Gli anni universitari si sono contraddistinti per l’evoluzione delle mie reazioni allergiche. Il sistema immunitario cercava di attirare la mia attenzione. Soltanto reazioni violente con relative corse al pronto soccorso. Una volta, due, tre e poi ho perso il conto. Ponfi ovunque, prurito intenso e sensazione di avere la gola che si stringeva.

Il medico che mi seguiva si è accertato che facessi degli esami del sangue (che non conservo più, persi in uno dei tanti traslochi), dai quali ricordo vagamente di essere risultata allergica a un’infinità di alimenti.

Adesso come stai? – mi chiese l’esperto del servizio sanitario nazionale leggendo i risultati.
Meglio… – ovviamente, visto che prendevo gli antistaminici.
Ok, allora per il momento continuiamo così.

Cioè: così, come?

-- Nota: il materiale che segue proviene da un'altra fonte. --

/-- What a receiver needs of the sender: the context with the sender's captured values, and its source. -/
def senderSource (s : State) (x : Ctx) (c : Nat) (body : Body) (ix : Vector Word32 16) : Res (Ctx × Source × Tile) := do
  let y : Ctx := { x with core := c, ix := ix, task := (getTask s c x.task.lc).getD x.task }
  let t ← ldtSrc y body
  return (y, ← ldtSource y s body t c, t)

/-- Write blocks `lo` to `hi - 1` of the sender's source into a receiver's destination as the sender fetches them, or as
the receiver's own fetch engine does (R184, R185). -/
def deliver (x : Ctx) (s : State) (y : Ctx) (src : Source) (t dst : Tile) (lo hi : Nat) : Res State := do
  need (sameTile t dst) 0x04
  let sts ← moveStores y s src t dst (inBlocks src t lo hi)
  scratchStores x s x.core sts

/-- Write blocks `lo` to `hi - 1` into the destination of a receiver that gained credit late: from the sender's scratchpad
copy (R184). A pad element of the sender's destination has no copy; its value is the source's (DESIGN CHOICE, log 139). -/
def deliverCopy (x : Ctx) (s : State) (y : Ctx) (src : Source) (t own dst : Tile) (lo hi : Nat) : Res State := do
  need (sameTile t dst) 0x04
  requirePad dst
  let els := (List.range dst.rows).flatMap fun r => (List.range dst.cols).filterMap fun c =>
    if isReal dst r c && inBlocks src t lo hi (r * dst.cols + c) then some (r, c) else none
  let sts ← els.mapM fun (r, c) => do
    let v ← if isReal own r c then elemCodeOn y s y.core own r c else sourceCode y s src t r c
    return elemStore dst r c v
  scratchStores x s x.core sts

/-- Count the detaching of a receiver (R185, R186). -/
def countDetach (s : State) (x : Ctx) (g rank core : Nat) : State :=
  firstEvent (bump s 0xE049 (coreDie core + 1) 1) x.jobn .detach 0 0x000A (coreDie core)
    (packItems [(16, g), (16, rank)])

/-- What an LDT does by its group field (R113, R182, R183, R188). -/
inductive LdtPlan where
  | plain | sender (ge : GroupEntry) | receiver (ge : GroupEntry) (i : Nat) | carousel (ge : GroupEntry) (i : Nat)
  deriving DecidableEq, Repr

/-- The plan, with the checks that come before any memory is read: the group and membership (R182), a carousel's block
list (R188). -/
def ldtPlan (x : Ctx) (b : Body) : Res LdtPlan := do
  let g := ldtMcg b
  if g = 0 then return .plain
  match tget x.job.groups g with
  | none => throw (failIllegal 0x06)
  | some ge =>
    match memberOf ge x.task.rank with
    | none => throw (failIllegal 0x06)
    | some i =>
      if ge.kind = 1 then return (if i = 0 then .sender ge else .receiver ge i)
      else if ge.kind = 2 then
        let t ← ldtSrc x b
        need (!(ldtBlist b) || t.space = .jobmem) 0x06
        return .carousel ge i
      else throw (failIllegal 0x06)

/-- The core that an LDT's tile source lies on: a carousel's source in SCRATCH is the predecessor's (R188). -/
def planCore (x : Ctx) (t : Tile) : LdtPlan → Nat
  | .carousel ge i => if t.space = .scratch then memberCore x.job ge ((i + ge.count - 1) % ge.count) else x.core
  | _ => x.core

/-- A carousel LDT's neighbours have retired as many (R189). -/
def carouselReady (x : Ctx) (s : State) (g : Nat) (ge : GroupEntry) (i : Nat) : Bool :=
  let k := tgetD x.task.carIssued g 0
  let done (c : Nat) : Nat := ((getTask s c x.task.lc).map fun t => tgetD t.carousel g 0).getD 0
  k ≤ done (memberCore x.job ge ((i + ge.count - 1) % ge.count)) && k ≤ done (memberCore x.job ge ((i + 1) % ge.count))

A parte finire in ospedale, farmi un bolo di cortisone, prendere gli antistaminici e fare gli esami del sangue io non facevo niente di più.

Ecco, questo è stato il periodo peggiore della mia convivenza con le allergie. Avevo la consapevolezza che ci fosse qualcosa che non andava (e di piuttosto serio) e la difficoltà di trovare un professionista abbastanza competente da approfondire il mio stato di salute e aiutarmi davvero.

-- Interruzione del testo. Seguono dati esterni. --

-- ==== Sys2Proof/Machine/Dram.lean ====
section
/-! DEFINITION. Bonded DRAM: the channel map (R306 to R308), requests with error correction (R309 to R311, R460 to R462),
write-back and patrol scrub (R310, R312), the regulators (R327 to R329), the adders (R324, R325) and the migration of
channels (R313 to R318). -/

namespace Sys2Proof.Machine

/-! ### Channels -/

/-- The line at an offset of a logical channel (R308). -/
def lineAt (l off : Nat) : Nat := (off / 256 * 120 + l) * 256 + off % 256

def chanCode : ChanState → Nat
  | .active => 0
  | .spare => 1
  | .copySource => 2
  | .copyTarget => 3
  | .retraining => 4
  | .retired => 5

/-- A channel changes its state; the sillage records it (R333). -/
def setChan (s : State) (d n : Nat) (st : ChanState) : State :=
  let s := updDie s d fun x => { x with chans := tset x.chans n st }
  sillage s 0x0023 d noJob (packItems [(8, n), (8, chanCode st), (8, (logicalOf (getDie s d) n).getD 0xFF)])

def sparesLeft (s : State) (d : Nat) : Nat := (List.range 128).countP fun n => chanState (getDie s d) n = .spare

/-- An automatic request that finds no spare is recorded once for each channel (R314). -/
def noteNoSpare (s : State) (d n : Nat) : State :=
  let x := getDie s d
  if x.noSpare.contains n then s
  else sillage (setDie s d { x with noSpare := n :: x.noSpare }) 0x0024 d noJob (packItems [(8, n)])

/-- Put a migration in the die's queue (R314): one for each channel, at most 8; an automatic one that finds no spare is
dropped. -/
def queueMig (s : State) (d n prio : Nat) (auto : Bool) : State :=
  let x := getDie s d
  let under := match x.mig with
    | some m => m.source = n
    | none => false
  if x.queue.any (fun q => q.channel = n) || under || chanState x n ≠ .active then s
  else if sparesLeft s d = 0 then (if auto then noteNoSpare s d n else s)
  else if 8 ≤ x.queue.length then s
  else setDie { s with seq := s.seq + 1 } d { x with queue := x.queue ++ [{ channel := n, prio := prio, seq := s.seq }] }

/-! ### Errors in codewords -/

/-- One corrected error of a channel (R310, R314): it counts, is to be written back, and at the threshold of the last
60 minutes asks for a migration. -/
def noteCe (s : State) (d dpa : Nat) : State :=
  let n := dpaChannel s d dpa
  let s := bump s (dramIx d + 0x12) (n + 1) 1
  let x := getDie s d
  let hour := 3600 * 10 ^ 9
  let ts := s.nowNs :: (tgetD x.ceTimes n []).filter fun t => s.nowNs - t < hour
  let s := setDie s d { x with ceTimes := tset x.ceTimes n ts
                               wbacks := x.wbacks ++ [{ channel := n, dpa := dpa / 128 * 128 }] }
  if setting s (dramIx d + 0x21) 1 ≤ ts.length then queueMig s d n 1 true else s

/-- The package DPA of a die address. -/
def pkgDpa (d dpa : Nat) : Nat := d * dieSpan + dpa

/-- An uncorrectable codeword is found (R311): it counts and is recorded. In a protected page whose stripe can serve
it, it is rebuilt, written back and recorded (R461); the answer says whether data can be served. -/
def noteUe (s : State) (d dpa : Nat) : State × Bool :=
  let cw := pkgDpa d dpa / 128
  let s := { s with dramUE := if s.dramUE.contains cw then s.dramUE else cw :: s.dramUE }
  if repairable s (pkgDpa d dpa) then (repairUe s cw, true) else (countUe s cw, false)

/-- A codeword is read in which some bytes are found wrong (R309): up to 8 are corrected, more cannot be. -/
def judge (s : State) (d dpa errs : Nat) : State × Bool :=
  if 9 ≤ errs ∨ s.dramUE.contains (pkgDpa d dpa / 128) then noteUe s d dpa
  else (if 0 < errs then noteCe s d dpa else s, true)

/-! ### Requests -/

/-- The job that pays for what a request meets (R311). -/
def failReq (s : State) (src : DramSource) (f : Fail) : State :=
  match src with
  | .job n => failJobService s n f
  | _ => s

/-- What a request that met a codeword that cannot be served ends its job with (R311, R462); the codeword has counted. -/
def unserved (s : State) (d dpa : Nat) : Fail :=
  match lostUnit s (pkgDpa d dpa) with
  | some e => failDieLost e
  | none => failMemUe

/-- The codewords that `len` bytes touch. -/
def cwCount (dpa len : Nat) : Nat := if len = 0 then 0 else (dpa + len - 1) / 128 - dpa / 128 + 1

/-- The die address of the `i`-th codeword that a request touches. -/
def cwDpa (dpa i : Nat) : Nat := (dpa / 128 + i) * 128

/-- Serve the part of a request in its `i`-th codeword (R309 to R311): a write of the whole codeword replaces it; any other
access reads it first, and a write is not applied to a codeword that cannot be read. -/
def serveCw (d : Nat) (r : DramReq) (acc : State × Option Fail) (i : Nat) : State × Option Fail :=
  let a := cwDpa r.dpa i
  let lo := max r.dpa a
  let hi := min (r.dpa + r.len) (a + 128)
  let cw := pkgDpa d a / 128
  let whole := r.write.isSome && hi - lo = 128
  let found := if whole then (clearUe acc.1 cw, true) else judge acc.1 d a (r.errs.getD i 0)
  if !found.2 then (found.1, acc.2.or (some (unserved found.1 d a)))
  else match r.write with
    | none => (found.1, acc.2)
    | some bs =>
      let part := ((bs ++ List.replicate (r.len - bs.length) 0).drop (lo - r.dpa)).take (hi - lo)
      (dropWbacks { found.1 with dram := memWrites found.1.dram (pkgDpa d lo) part } (· = cw), acc.2)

In molti mi scrivete per avere consigli quando siete in preda all’ennesima reazione allergica. Credetemi, vi capisco più di quanto non possiate immaginare! L’unico suggerimento che posso continuare a darvi è: cercate un bravo medico che capisca di cosa state parlando e che vi aiuti a superare le crisi nel minor tempo possibile.

Con il senno di poi, posso assicurarvi che sarete delle persone migliori. A me le allergie mi hanno insegnato ad essere più sensibile, più empatica e più disponibile verso gli altri, ma soprattutto che ci sono degli alti e dei bassi. Siate forti e sviluppate la vostra forma di resilienza.